U-M’s Marc Norman: Leveraging equitable development
FACULTY Q&A
Marc Norman, associate professor of practice in urban and regional planning at the University of Michigan Taubman College of Architecture and Urban Planning, is an internationally recognized expert on policy and finance for affordable housing and community development. Trained as an urban planner, he has worked in the field of community development and finance for more than 20 years. He’s also a member of the Federal Reserve Board’s Community Advisory Council.
Norman is chair of the Building Better Futures: Innovations in Equitable Development conference at U-M this week (Thursday-Friday). It brings together academics, developers, journalists and practitioners to address how we create, finance, teach and talk about equitable development.
Why the focus on equitable economic development now, and why is U-M hosting the conference?
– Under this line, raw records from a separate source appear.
-- ==== Sys2Proof/Machine/VConvert.lean ====
section
/-! DEFINITION. The V slot's conversions, block quantisation and codebook instructions (spec/05 R168 to R175, spec/02 R63 to
R71, R84, R85). -/

namespace Sys2Proof.Machine

/-! Formats of an instruction -/

/-- The code a format operand names at issue, `f.lp` resolved (R65). -/
def State.fmtCode (s : State) (c : BitVec 5) : Option (BitVec 5) :=
  if c = 0x0F then resolveLp s.here.ftab s.here.ftctl s.cur.lc else some c

/-- The format a format operand names at issue; none where it is invalid (R61, R65). -/
def State.fmtOf (s : State) (c : BitVec 5) : Option ElemFmt := (s.fmtCode c).bind (elemFmt s.here.fmt)

/-- The NaN an invalid codebook entry stands for in lanes of a format (R78); 0 for an integer. -/
def ElemFmt.nan (f : ElemFmt) : Nat :=
  match f with
  | .int _ _ => 0
  | .flt q _ => (q.canonNaN).getD (Config.cbNaNLess q.width)
  | .e8m0 => 255

/-! Single values -/

/-- A finite magnitude rounded to an integer: the integer and whether it was inexact (R66, R67). -/
def roundToInt (r : Rounding) (neg : Bool) (m : Nat) (e : Int) : Nat × Bool :=
  if 0 ≤ e then (m <<< e.toNat, false)
  else
    let sh := (-e).toNat
    let n := m >>> sh
    let rem := m % 2 ^ sh
    (if roundsUp r neg n rem sh false then n + 1 else n, rem != 0)

/-- A value converted to an integer format (Table 5.7, R71). An inexact result of 0 sets NX alone: DESIGN CHOICE (log
entry 136). -/
def valueToInt (r : Rounding) (sg : Bool) (b : Nat) (v : FVal) : Nat × BitVec 7 :=
  match v with
  | .nan _ => (0, flagNV)
  | .inf neg => (wrapInt b (if neg then intMin sg b else intMax sg b), flagNV)
  | .fin neg m e =>
    if neg && m != 0 && !sg then (0, flagNV)
    else
      let q := roundToInt r neg m e
      let x : Int := if neg then -(q.1 : Int) else q.1
      if intMax sg b < x then (wrapInt b (intMax sg b), flagNV)
      else if x < intMin sg b then (wrapInt b (intMin sg b), flagNV)
      else (wrapInt b x, if q.2 then flagNX else 0)

/-- An integer converted to an integer format (Table 5.7). -/
def intToInt (sg : Bool) (b : Nat) (x : Int) : Nat × BitVec 7 :=
  if intMax sg b < x then (wrapInt b (intMax sg b), flagSA)
  else if x < 0 ∧ sg = false then (0, flagNV)
  else if x < intMin sg b then (wrapInt b (intMin sg b), flagSA)
  else (wrapInt b x, 0)

/-- A value converted to an E8M0 scale (R170). -/
def valueToE8m0 (r : Rounding) (v : FVal) : Nat × BitVec 7 :=
  match v with
  | .nan _ => (255, 0)
  | .inf neg => if neg then (255, flagNV) else (254, flagOF ||| flagNX)
  | .fin neg m e =>
    if m = 0 then (0, flagUF ||| flagNX)
    else if neg then (255, flagNV)
    else
      let sh := bitLen m - 1
      let k := e + (sh : Int)
      let rem := m % 2 ^ sh
      let up := roundsUp r false ((k + 127) % 2).toNat rem sh false
      let k' := if up then k + 1 else k
      if k' < -127 then (0, flagUF ||| flagNX)
      else if 127 < k' then (254, flagOF ||| flagNX)
      else ((k' + 127).toNat, if rem = 0 then 0 else flagNX)

/-- One element converted (R169). -/
def convertElem (dst src : ElemFmt) (r : Rounding) (c : Nat) : Nat × BitVec 7 :=
  match dst, src with
  | .int sg b, .int sg' b' => intToInt sg b (if sg' then sfld c 0 b' else (fld c 0 b' : Int))
  | .int sg b, f => valueToInt r sg b (f.decode c)
  | .flt q _, f => q.deliver r (f.decode c)
  | .e8m0, .e8m0 => (c % 256, 0)
  | .e8m0, f => valueToE8m0 r (f.decode c)

/-- `VCVT` (R168): target `o`, source `m`. -/
def execVcvt (g : Guard) (d : Dst) (a : Src) (o m : BitVec 5) (s : State) : Out :=
  let wmax := fun (t f : ElemFmt) => max t.bits f.bits
  let act := fun (s : State) (w j : Nat) => (s.cur.mask s.xvMask.toNat).getLsbD (j * w / 8)
  runOp .v g (fun s =>
      match s.fmtOf o, s.fmtOf m with
      | some t, some f => s.vchecks (s.cur.unsetV a) (s.vread 1 a f.bits f.nan (act s (wmax t f))).2.2
      | _, _ => { s.vchecks (s.cur.unsetV a) none with illegal := true })
    (fun s =>
      match s.fmtOf o, s.fmtOf m with
      | some t, some f =>
        let w := wmax t f
        let x := s.vread 1 a f.bits f.nan (act s w)
        (s.vresult 4 d t.bits (overLanes (1024 / w) (act s w) (fun j =>
          convertElem t f (s.rounding j) (lane f.bits x.1 j))) x.2.1).popIf (s.xvRm == 4)
      | _, _ => s) s

/-! Block quantisation -/

/-- Whether a format is one of the block formats: INT8, INT4 or narrow (R171). -/
def blockCode (c : BitVec 5) : Bool := c == 0x02 || c == 0x00 || decide (0x10 ≤ c.toNat)

/-- The largest magnitude of a block format as m · 2^e (R84). -/
def largestOf : ElemFmt → Nat × Int
  | .int _ b => (2 ^ (b - 1) - 1, 0)
  | .flt f _ => f.magValue f.maxMag
  | .e8m0 => (1, 127)

/-- The floor of its logarithm (R84). DESIGN CHOICE (log entry 112): a narrow format whose largest finite value is 0 (EXP = 1,
MAN = 0, NaN-only) takes minus its BIAS. -/
def emaxOf (f : ElemFmt) : Int := let v := largestOf f; (bitLen v.1 : Int) - 1 + v.2

/-- The code of plus or minus the largest magnitude; an unsigned format has no sign. -/
def largestCode (f : ElemFmt) (neg : Bool) : Nat :=
  match f with
  | .int _ b => wrapInt b (if neg then -(2 ^ (b - 1) - 1 : Nat) else (2 ^ (b - 1) - 1 : Nat))
  | .flt q _ => q.withSign neg q.maxMag
  | .e8m0 => 254

/-- The scale of a block (R84). -/
def blockScale (f : ElemFmt) (xs : List FVal) : Nat :=
  let mags := xs.filterMap (fun x => match x with
    | .fin _ m e => if m = 0 then none else some ((bitLen m : Int) - 1 + e)
    | _ => none)
  match mags with
  | [] => if xs.any FVal.isNaN then 255 else 0
  | k :: ks => (max 0 (min 254 (ks.foldl max k - emaxOf f + 127))).toNat

/-- One element of a block encoded with its scale (R84). Minus infinity into an unsigned narrow format is R63's: DESIGN CHOICE (log entry
138). -/
def quantElem (f : ElemFmt) (r : Rounding) (scale : Nat) (x : FVal) : Nat × BitVec 7 :=
  match x with
  | .nan neg =>
    match f with
    | .flt q _ => q.nanCode neg
    | _ => (largestCode f neg, flagNV)
  | .inf neg =>
    match f with
    | .flt q _ =>
      if neg && !q.sgn then (0, flagNV)
      else match q.infMag with
        | some i => (q.withSign neg i, 0)
        | none => (largestCode f neg, flagOF)
    | _ => (largestCode f neg, flagOF)
  | .fin neg m e =>
    let e' := e - ((scale : Int) - 127)
    match f with
    | .flt q _ =>
      let y := q.round r neg m e' false
      if y.2 &&& flagOF = 0 then y else (largestCode f neg, flagOF ||| flagNX)
    | .int _ b =>
      let y := roundToInt r neg m e'
      if 2 ^ (b - 1) - 1 < y.1 then (largestCode f neg, flagOF ||| flagNX)
      else (wrapInt b (if neg then -(y.1 : Int) else y.1),
        if y.2 then (if y.1 = 0 then flagNX ||| flagUF else flagNX) else 0)
    | .e8m0 => (0, 0)

/-- Whether a block instruction's block format resolves and is a block format (R171, R172). -/
def State.blockFmt (s : State) (c : BitVec 5) : Option ElemFmt :=
  match s.fmtCode c with
  | some k => if blockCode k then elemFmt s.here.fmt k else none
  | none => none

/-- The codes of a vector's blocks with their flags, and the scales (R171). -/
def quantVec (f src : ElemFmt) (rd : Nat → Rounding) (x : VReg) : List Nat × List Nat × BitVec 7 :=
  let n := 1024 / src.bits
  let vals := (List.range n).map (fun i => src.decode (lane src.bits x i))
  let scales := (List.range (n / 32)).map (fun b => blockScale f ((vals.drop (32 * b)).take 32))
  let rs := (List.range n).map (fun i =>
    quantElem f (rd i) ((scales[i / 32]?).getD 0) ((vals[i]?).getD (.fin false 0 0)))
  (rs.map (fun r => r.1), scales, rs.foldl (fun acc r => acc ||| r.2) 0)

/-- `VQBLK` (R171): target `o`, source `m`. -/
def execVqblk (g : Guard) (d : Dst) (a : Src) (o m : BitVec 5) (s : State) : Out :=
  let all := fun (_ : Nat) => true
  runOp .v g (fun s =>
      match s.blockFmt o, s.fmtOf m with
      | some _, some f => s.vchecks (s.cur.unsetV a) (s.vread 1 a f.bits f.nan all).2.2
      | _, _ => { s.vchecks (s.cur.unsetV a) none with illegal := true })
    (fun s =>
      match s.blockFmt o, s.fmtOf m with
      | some t, some f =>
        let x := s.vread 1 a f.bits f.nan all
        let q := quantVec t f s.rounding x.1
        let v := packLanes (if t.bits = 4 then 4 else 8) q.1 % 2 ^ 960 + 2 ^ 960 * packLanes 8 q.2.1
        (s.vresult 6 d 1024 (wholeVec v, q.2.2) x.2.1).popIf (s.xvRm == 4)
      | _, _ => s) s

/-- One code decoded with its block's scale into a float format (R85). -/
def dequantElem (t : FloatSpec) (f : ElemFmt) (r : Rounding) (scale c : Nat) : Nat × BitVec 7 :=
  if scale = 255 then t.nanCode false
  else match f.decode c with
    | .fin neg m e => t.round r neg m (e + ((scale : Int) - 127)) false
    | v => t.deliver r v

/-- The source lanes `VDQBLK` reads: the codes of its n elements and the scales of its blocks (R172). -/
def dqblkReads (bits n i : Nat) : Bool :=
  decide (i < n) || (decide (960 ≤ i * bits) && decide (i * bits < 960 + 8 * (n / 32)))

/-- `VDQBLK` (R172): target `o`, source `m`. -/
def execVdqblk (g : Guard) (d : Dst) (a : Src) (o m : BitVec 5) (s : State) : Out :=
  runOp .v g (fun s =>
      match s.blockFmt m, s.fmtOf o with
      | some f, some (.flt _ tb) =>
        s.vchecks (s.cur.unsetV a) (s.vread 1 a f.bits f.nan (dqblkReads f.bits (1024 / tb))).2.2
      | _, _ => { s.vchecks (s.cur.unsetV a) none with illegal := true })
    (fun s =>
      match s.blockFmt m, s.fmtOf o with
      | some f, some (.flt t tb) =>
        let x := s.vread 1 a f.bits f.nan (dqblkReads f.bits (1024 / tb))
        (s.vresult 6 d tb (overLanes (1024 / tb) (fun _ => true) (fun i =>
          dequantElem t f (s.rounding i) (lane 8 x.1 (120 + i / 32)) (lane f.bits x.1 i))) x.2.1).popIf (s.xvRm == 4)
      | _, _ => s) s

/-! Codebooks -/

/-- The expansion `VCBX` makes (R174). -/
def State.vcbx (s : State) (a : Src) (w : LaneW) (k : BitVec 2) : VReg × Bool × Option Word :=
  cbExpand ((s.here.cbctl[k.toNat]?).getD 0) k.toNat w.bits 0 (s.here.banks s.slot) (s.cur.srcV a) (s.active w.bits)

/-- `VCBX` (R174). -/
def execVcbx (g : Guard) (d : Dst) (a : Src) (w : LaneW) (k : BitVec 2) (s : State) : Out :=
  runOp .v g (fun s => s.vchecks (s.cur.unsetV a) (s.vcbx a w k).2.2)
    (fun s =>
      let x := s.vcbx a w k
      s.vresult 3 d w.bits (overLanes w.lanes (s.active w.bits) (fun i => (lane w.bits x.1 i, 0))) x.2.1) s

/-- The valid entries of a bank with their indices, as values of a type (R175). -/
def State.cbCands (s : State) (t : FloatT) (k : BitVec 2) : List (Nat × FVal) :=
  let ctl := (s.here.cbctl[k.toNat]?).getD 0
  let banks := s.here.banks s.slot
  (List.range (2 ^ (cbWidth ctl).getD 2)).filterMap (fun idx =>
    let key := 256 * k.toNat + (cbBase ctl + idx) % 256
    if banks.2.contains key then
      some (idx, (floatSpec t).decode (fld (spGet 0 banks.1 key).toNat 0 (floatBits t)))
    else none)

/-- The distance of two values, infinities apart (R175). -/
def FVal.dist (x y : FVal) : FVal :=
  match (x.add rne y.neg).1 with
  | .fin _ m e => .fin false m e
  | .inf _ => .inf false
  | .nan a => .nan a

/-- Whether candidate `y` is nearer to `x` than `z`, or for an infinite `x` equal to it or further towards it (R175). -/
def nearer (x y z : FVal) : Bool :=
  match x with
  | .inf neg =>
    if y.eq x then !z.eq x
    else if z.eq x then false
    else if neg then y.lt z else z.lt y
  | _ => (x.dist y).lt (x.dist z)

/-- The nearest candidate, ties to the lowest index (R175). -/
def nearest (x : FVal) : List (Nat × FVal) → Option (Nat × FVal)
  | [] => none
  | c :: cs =>
    match nearest x cs with
    | none => some c
    | some b => if nearer x b.2 c.2 then some b else some c

/-- The index of one lane (R175). DEDUCED (log entry 113): a NaN lane matched to a NaN entry sets no flag. -/
def cbqLane (cands : List (Nat × FVal)) (x : FVal) : Nat × BitVec 7 :=
  if x.isNaN then
    match cands.find? (fun c => c.2.isNaN) with
    | some c => (c.1, 0)
    | none => (0, flagNV)
  else
    match nearest x (cands.filter (fun c => !c.2.isNaN)) with
    | some c => (c.1, if x.eq c.2 then 0 else flagNX)
    | none => (0, 0)

/-- `VCBQ` (R175). -/
def execVcbq (g : Guard) (d : Dst) (a : Src) (t : FloatT) (k : BitVec 2) (s : State) : Out :=
  let lw := floatBits t
  runOp .v g (fun s =>
      let ctl := (s.here.cbctl[k.toNat]?).getD 0
      let bad := (cbWidth ctl).isNone || cbPol ctl == 3 || cbElems ctl != 1
        || (s.cbCands t k).all (fun c => c.2.isNaN)
      s.vchecks (s.cur.unsetV a) (if bad then some (cbBadAddr k.toNat) else none))
    (fun s =>
      let w := (cbWidth ((s.here.cbctl[k.toNat]?).getD 0)).getD 2
      let cands := s.cbCands t k
      s.vresult 6 d w (overLanes (1024 / lw) (s.active lw) (fun i =>
        cbqLane cands ((floatSpec t).decode (lane lw (s.cur.srcV a) i)))) false) s

end Sys2Proof.Machine
end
Norman: The short answer is we, on most scales, are doing worse than our peer countries in terms of the wealth gap, housing affordability and health measures. We are backsliding from where we were in the 1970s. The benefits of economic growth and productivity are not affecting everyone equitably. There are foundations, city leaders, the nonprofit community, activists, academia and legislators trying to address disparate outcomes in health, housing availability and economic opportunity. I want to highlight those people and the larger discussion around equitable economic development.
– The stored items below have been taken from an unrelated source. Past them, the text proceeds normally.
-- ==== Sys2Proof/Machine/Issue.lean ====
section
/-! DEFINITION. One wall cycle of a tile (spec/01 R19, R33 to R37, R41 to R49, spec/06 R182 to R198, spec/13 R368): what falls
due, the choice of the context that issues, boundaries and the traps taken there, freezes and holds, the checks of a bundle,
its execution and its retirement, and the steps these are made of. -/

namespace Sys2Proof.Machine

/-! The end of a block -/

/-- A context's results in flight from the end of its block on: they count wall cycles (R47) and push no latch entry (R26); a write of
a control register of the tile is in effect before the bundle that follows the block switch (R133). -/
def Ctx.leaveCore (c : Ctx) (core wall : Nat) : Ctx :=
  let c1 := c.silence.emptyLatches
  { c1 with results := c1.results.map (fun (r : Result) =>
      if r.wallClock then r
      else { r with wallClock := true, due := wall + (if r.onTile then min 2 (r.due - core) else r.due - core) }) }

/-- What the context will wait for once its block has ended; `SWAIT`s are served in the order they retire (R218). -/
def Ctx.awaits (c : Ctx) (w : Wait) (issued : Nat) : Ctx :=
  { c with
    wait := w
    waitSeq := match w with
      | .stream _ => issued
      | _ => c.waitSeq }

/-- A BLOCK ENDS (R26, R46, R47): the context waits for what it awaits, and its tile runs none. -/
def State.endBlock (s : State) (r : CtxRef) : State :=
  (s.modTile (tileOf r) (fun t =>
    { t.modCtx r.slot (fun c => { c.leaveCore t.core t.wall with st := .waiting, closing := false, blockStart := true }) with
      running := none
      freeze := none })).modTile (tileOf r) Tile.allClaims

/-! What falls due -/

/-- Writes outside a context that a tile's cycle brings into effect beside the engine's and the barriers': rebinds (R268) and
the crook's matrix (R343). -/
def State.settleOthers (s : State) (r : TileRef) : State :=
  let t := s.tile r
  let due := t.pending.filter (fun p => p.due t && (match p.act with
    | .bind _ _ => true
    | .matrix _ => true
    | _ => false))
  let s1 := s.modTile r (fun t => { t with pending := t.pending.filter (fun p => !due.contains p) })
  due.foldl (fun s p => match p.act with
    | .bind st v =>
      let s2 := (s.modTile r (fun t => t.rebind st v)).admitHeld r st
      (if inMode ((s2.tile r).inS st).d0 = 2 then s2.admitHeld r (inPair ((s2.tile r).inS st).d0) else s2).modTile r Tile.allClaims
    | .matrix v => s.setMatrix r.node v
    | _ => s) s1

/-- The class 3 item of a lost landing whose cycle has come (R189). -/
def Ctx.loseDue (c : Ctx) (core issued : Nat) : Ctx :=
  let lost := c.landings.filter (fun l => l.lost && !l.waited && !l.rel && decide (l.named ≤ core))
  { c with
    landings := c.landings.filter (fun l => !(l.lost && !l.waited && !l.rel && decide (l.named ≤ core)))
    late := c.late ++ lost.map (fun l =>
      (⟨.landingTimeout, none, .m, l.addr, 0, (issued - 1) * 256 + l.seq % 256, none, true, none, false⟩ : LateFault)) }

/-- What is due completes in every context but the running one (R37, R47). -/
def Tile.settleOthers (t : Tile) : Tile :=
  (List.range 8).foldl (fun t k => if t.running = some k then t else t.settleSlot k) t

/-- The slots of a tile. -/
def slotRefs (r : TileRef) : List CtxRef := (List.range 8).map (fun k => ⟨r.node, r.tile, k⟩)

/-- The beginning of a wall cycle of a tile: everything that falls due outside the running context. -/
def State.tick (s : State) (r : TileRef) : State :=
  let s1 := (s.modTile r (fun t => t.settleOthers.settleBarriers)).tickEngine r
  let s2 := s1.settleOthers r
  let s3 := s2.modTile r (fun t => (List.range 8).foldl (fun t k => t.modCtx k (fun c => c.loseDue t.core t.issued)) t)
  let s4 := (slotRefs r).foldl (fun s c => s.freeSlot c) s3
  (slotRefs r).foldl (fun s c => s.waitReady c) s4

/-- `RESULT_COMPLETION` (R20 to R24): what is due in the running context completes. -/
def execResultCompletion (r : TileRef) (s : State) : Out :=
  .next (s.modTile r (fun t => match t.running with
    | some k => t.settleSlot k
    | none => t))

/-- `LANDING_WRITE` (R30, R33, R37): the landings of a context whose cycle has come are written. -/
def execLandingWrite (c : CtxRef) (s : State) : Out := .next (s.modTile (tileOf c) (fun t => t.settleSlot c.slot))

/-! The choice of what issues -/

/-- The lowest interrupt line pending on a tile that a context takes (R187). -/
def Tile.takeableIrq (t : Tile) (c : Ctx) : Option Nat :=
  if c.tf || !c.xctl.getLsbD 1 then none
  else (List.range 16).find? (fun l => t.irq.getLsbD l && c.xctl.getLsbD (16 + l))

/-- Whether a context may be selected now: it is Ready, R49 still holds of it, and no halt awaits it (R393). -/
def Tile.isReady (t : Tile) (k : Nat) : Bool :=
  let c := t.ctx k
  c.st == .ready && decide (c.readySince ≤ t.wall) && c.blockClear t.core && !c.preempt

/-- The Ready context of highest effective class, first after the slot selected last; one that takes a pending interrupt first
(R187, R367, R368). -/
def Tile.pick (t : Tile) : Option Nat :=
  match (List.range 8).find? (fun k => t.isReady k && (t.takeableIrq (t.ctx k)).isSome) with
  | some k => some k
  | none =>
    ((List.range 8).map (fun i => (t.lastSlot + 1 + i) % 8)).foldl (fun m k =>
      if !t.isReady k then m
      else
        let e := fun k => let c := t.ctx k; effClass c.pri.toNat c.readySince t.wall
        match m with
        | none => some k
        | some j => if e j < e k then some k else m) none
There are a couple of reasons it makes sense for the University of Michigan to get involved. We have much engagement with Detroit both in Architecture and Urban Planning, but also through the Ford School and Poverty Solutions. We are working with partners in Detroit on equitable issues. With new investment coming in, it concentrates in downtown and midtown. Detroit can learn some lessons from cities like San Francisco, Los Angeles and Seattle to maybe avoid some of the forces that made people insecure in their housing or employment because of that uneven growth. Good jobs are increasingly geared to the most skilled and educated.
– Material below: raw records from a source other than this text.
-- ==== Sys2Proof/Machine/FoldRun.lean ====
section
/-! DEFINITION. The fold unit and the walker at work (spec/10 R297 to R314, R319, spec/15 R402): dispatch, rows, record operations,
hints, moves between nodes, and completions. -/

namespace Sys2Proof.Machine

/-! Dispatch -/

/-- The transfers of a tile with one more: a restart goes ahead of its context's waiting ones (R309). -/
def insertJob (j : FoldJob) : List FoldJob → List FoldJob
  | [] => [j]
  | i :: is => if j.fpc.isNone && i.mate j && i.fpc.isSome then j :: i :: is else i :: insertJob j is

/-- Whether a transfer of a halted context goes on (R385): a record operation or a hint, and a row transfer with one of those behind it in
its context, which begins after it has completed (R253, R305), or with a release behind it (R250, R383). -/
def Tile.goesOn (t : Tile) (j : FoldJob) : Bool :=
  decide (2 ≤ j.req.fn) || (t.fold.dropWhile (fun i => i.id != j.id)).any (fun i => i.mate j && decide (2 ≤ i.req.fn))
    || (t.ctx j.slot).queue.any (fun e => match e.op with
      | .fold q => decide (2 ≤ q.fn)
      | .sclose _ _ => true
      | .barr _ _ => true
      | .release _ => true
      | _ => false)

/-- Whether a transfer has one of the unit's eight places (R305): one stopped behind a fault leaves its place (R309), and so does one that
a halt stops (R385). -/
def Tile.inUnit (t : Tile) (j : FoldJob) : Bool := !t.stopped j && (!t.halts j.slot j.serial || t.goesOn j)

/-- `FOLD_DISPATCH` (R305, R307): the transfer at the head of the store queue, once every write ahead of it has been performed. -/
def execFoldDispatch (c : CtxRef) (s : State) : Out :=
  let t := s.tile (tileOf c)
  let x := t.ctx c.slot
  .next (match x.headOf .store with
    | some e => match e.op with
      | .fold q =>
        if x.writesAhead e.id ∧ (t.fold.filter t.inUnit).length < 8 then
          let j : FoldJob := ⟨e.id, x.ofHandler e.seq, c.slot, x.serial, e.fpc, e.seq, { q with shape := if q.fn < 2 then some (x.shape q.treg) else none }, false,
            x.badQueue.contains e.id, []⟩
          (s.modTile (tileOf c) (fun t => { t with fold := insertJob j t.fold })).leaveQueue c e.id
        else s
      | _ => s
    | none => s)

/-- The transfers ahead of one that have a place. -/
def Tile.foldAhead (t : Tile) (j : FoldJob) : List FoldJob := (t.fold.filter t.inUnit).takeWhile (fun i => i.id != j.id)

/-- Whether an `FFORK` of a trap handler waits for an `FAPP` of its context on the source, which a fault has stopped (R253). -/
def Tile.forkHeld (t : Tile) (j : FoldJob) : Bool :=
  let on := fun (q : FoldReq) => q.fn == 1 && t.viewsSeq q.opa (keySeq j.req.opa)
  j.req.fn == 2 && ((t.ctx j.slot).foldHeld.any on || (t.fold.takeWhile (fun i => i.id != j.id)).any (fun i => i.mate j && !i.finished && on i.req)
    || (t.ctx j.slot).queue.any (fun e => e.fpc.isNone && (match e.op with
      | .fold q => on q
      | _ => false)))

/-- Whether a transfer may be performed now: it has one of the unit's eight places, and those of its task before it that have not
stopped have completed, `FLDK`s overlapping (R305, R309, R310, R385). -/
def Tile.mayRun (t : Tile) (j : FoldJob) : Bool :=
  t.inUnit j && !j.finished && !t.forkHeld j && decide ((t.foldAhead j).length < 8)
    && ((t.foldAhead j).filter (fun i => i.mate j)).all (fun i => i.req.fn == 0 && j.req.fn == 0)

/-- Whether the accesses issued ahead of a transfer have been performed: its completion is a release at scope p (R306). -/
def State.behindAll (s : State) (r : TileRef) (j : FoldJob) : Bool :=
  ((s.tile r).ctx j.slot).serial != j.serial || s.aheadDone ⟨r.node, r.tile, j.slot⟩ j.id .p

/-- A transfer of a tile changed, or gone. -/
def State.setJob (s : State) (r : TileRef) (id : Nat) (f : FoldJob → Option FoldJob) : State :=
  s.modTile r (fun t => { t with fold := t.fold.filterMap (fun j => if j.id = id then f j else some j) })

/-- A transfer counts on its barrier (R306). -/
def State.countJob (s : State) (r : TileRef) (j : FoldJob) (n : Nat) : State :=
  if ctlCnt j.req.opb then s.modTile r (fun t => t.countOn (ctlBar j.req.opb) n) else s

/-! Faults -/

/-- `XPROG` of a fold fault (Table 10.6). -/
def foldProg (fn state rows : Nat) : Word := BitVec.ofNat 64 (2 ^ 63 + fn % 8 * 2 ^ 60 + state % 8 * 2 ^ 57 + rows % 256)

/-- A transfer stops with a fault (R309): it leaves the fold unit with its record, and its task's others wait. An `FAPP` keeps its PEND
until it is restarted or given up (R302). One of a task that has ended leaves nothing. -/
def State.stopJob (s : State) (r : TileRef) (j : FoldJob) (c : Cause) (at' : Word) (state rows : Nat) : State :=
  let s1 := (s.setJob r j.id (fun _ => none)).modTile r Tile.settlePend
  let x := (s.tile r).ctx j.slot
  if x.serial = j.serial ∧ x.live = true ∧ x.st ≠ .ending then
    let prog := foldProg j.req.fn state rows
    let rec5 : Record := ⟨5, 0, 0, false, 0, 0, j.req.word, prog, none, default, j.seq⟩
    ((s1.modCtx ⟨r.node, r.tile, j.slot⟩ (fun c => { c with
      foldStop := true
      foldHeld := if j.req.fn = 1 then c.foldHeld ++ [j.req] else c.foldHeld })).modTile r Tile.settlePend).detect ⟨r.node, r.tile, j.slot⟩
      ⟨c, j.fpc, .m, at', prog, j.seq, none, false, some rec5, false⟩
  else s1

/-! Rows -/

/-- The bytes of a transfer's row in its tile register: rows are packed (R54). -/
def FoldJob.rowBytes (j : FoldJob) : Nat := shapeBytes (j.req.shape.getD 0)
def FoldJob.rows (j : FoldJob) : Nat := shapeRows (j.req.shape.getD 0)
def Tile.rowOff (t : Tile) (j : FoldJob) : Nat := t.tregOff j.slot j.req.treg (j.req.rowsDone * j.rowBytes)

/-- A row done: counted, and the transfer finished after its last. -/
def State.rowDone (s : State) (r : TileRef) (j : FoldJob) (done : Nat) : State :=
  (s.countJob r j ((done - j.req.rowsDone) * j.rowBytes)).setJob r j.id (fun i =>
    some { i with req := { i.req with rowsDone := done }, finished := decide (i.rows ≤ done) })

/-- A row of an `FLDK` (R307, R309). -/
def State.loadRow (s : State) (r : TileRef) (j : FoldJob) (v : View) : State :=
  let pos := ptrPos j.req.opa + j.req.rowsDone
  let n := j.rowBytes
  let fail := fun (c : Cause) (st : Nat) => s.stopJob r j c (setPos j.req.opa pos) st j.req.rowsDone
  match s.findRead r v j.req.opa pos j.id false with
  | .error (c, st) => fail c st
  | .ok (none, st, _) => fail .foldMiss st
  | .ok (some p, st, s1) =>
    if s1.poisonIn .sram p.1 p.2 n then fail .ue st
    else
      let off := (s.tile r).rowOff j
      let s2 := (s1.writeBytes .treg r off (s1.readBytes .sram p.1 p.2 n)).healWhole .treg r off n
      (if j.spoilt then s2.spoilRange .treg r off n else s2).rowDone r j (j.req.rowsDone + 1)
Detroit is at a moment to model how there can be shared prosperity. I wouldn’t say the mechanisms are not in place, but they are in progress. Detroit city planner Maurice Cox plans to talk about some of the work they are doing in this regard. Legacy issues like redlining, discrimination, the way state resources are allocated means that a host of partners need to come together to build, but also to heal.
For me, it’s also how we are teaching a generation of people who will go into development, finance, policy and social work. How do we teach them about innovation in the field and jobs that will be innovating in this field in the future? The notion is I want to think about how we’re developing equitably, how we are talking about it and teaching it. We’re bringing in experts from other cities to hear about how they are addressing these issues and addition to experts from the region.
Why is it important to bring together different disciplines to examine how we do economic development?
Norman: For me they are all interlinked. Sometimes finance or housing or community engagement are put in silos. But you can’t really disaggregate them. If you bring in jobs but don’t couple them with training, transportation and infrastructure needs, you probably won’t be developing equitably. Things like cities funding stadiums…does that create good paying jobs, does that help surrounding neighborhoods? You think about that and wrap it in to the development plan and make sure developers think about new infrastructure and housing opportunities for employees beyond game days.
Amazon did the whole beauty contest with cities across the country. Cities were offering huge subsidies, but New Yorkers started asking questions about how equity and shared prosperity were going to be generated with their forgone tax dollars. As a thought exercise, what if Amazon would have picked Detroit. What are some of the conversations we’d have had around that? Jobs for headquarters are for people with advanced degrees and years of experience. How would that help Detroiters and people left out of economic development? Let’s just say that Detroit’s number was $4 billion in subsidy offers to Amazon. Is that the best use for $4 billion in forgone taxes? Or do we spend that to help people with their water bills or to help Detroit school children? I don’t know the answer, but these are the kinds of questions that revolve around equitable development.
This is where the education piece comes in because we have created notions that the way we do economic development is just capitalism, but economic development generally involves subsidies. If a city gives $100 million to build a stadium, that isn’t capitalism. That’s a subsidy. You can make a decision to spend $100 million for having tools for students to have success, after school programs, tutors or child care. You could give a cohort of people the ability to buy homes. The analysis involves the tradeoffs and benefits between devoting public resources toward things like stadia versus other needs and desires that might provide wider and longer term benefits.
What do you hope the conference will achieve?
Norman: No one profession can tackle this issue; however, in collaboration and with community voices we can find elements of a solutions for communities in Detroit and beyond. My partners in this are the Real Estate Club at the Ross School and the Urban Land Institute. I think it’s a great moment to bring practitioners, academics and students together in one place. It’s also a good thing to bring the people of Ann Arbor together to hear about this issue. Some of the leaders of Ann Arbor and Washtenaw County will attend. They are dealing with these issues around mobility, how the city is going to grow and housing affordability. They will get to hear and discuss how innovation is happening around the country and in Canada.
Detroit is in many ways different from other cities in terms of population loss, racial disparities, income gaps. The issues around the shifting nature of employment, the ability for people to afford a home and quality education are struggles in many cities and especially for people of lower incomes.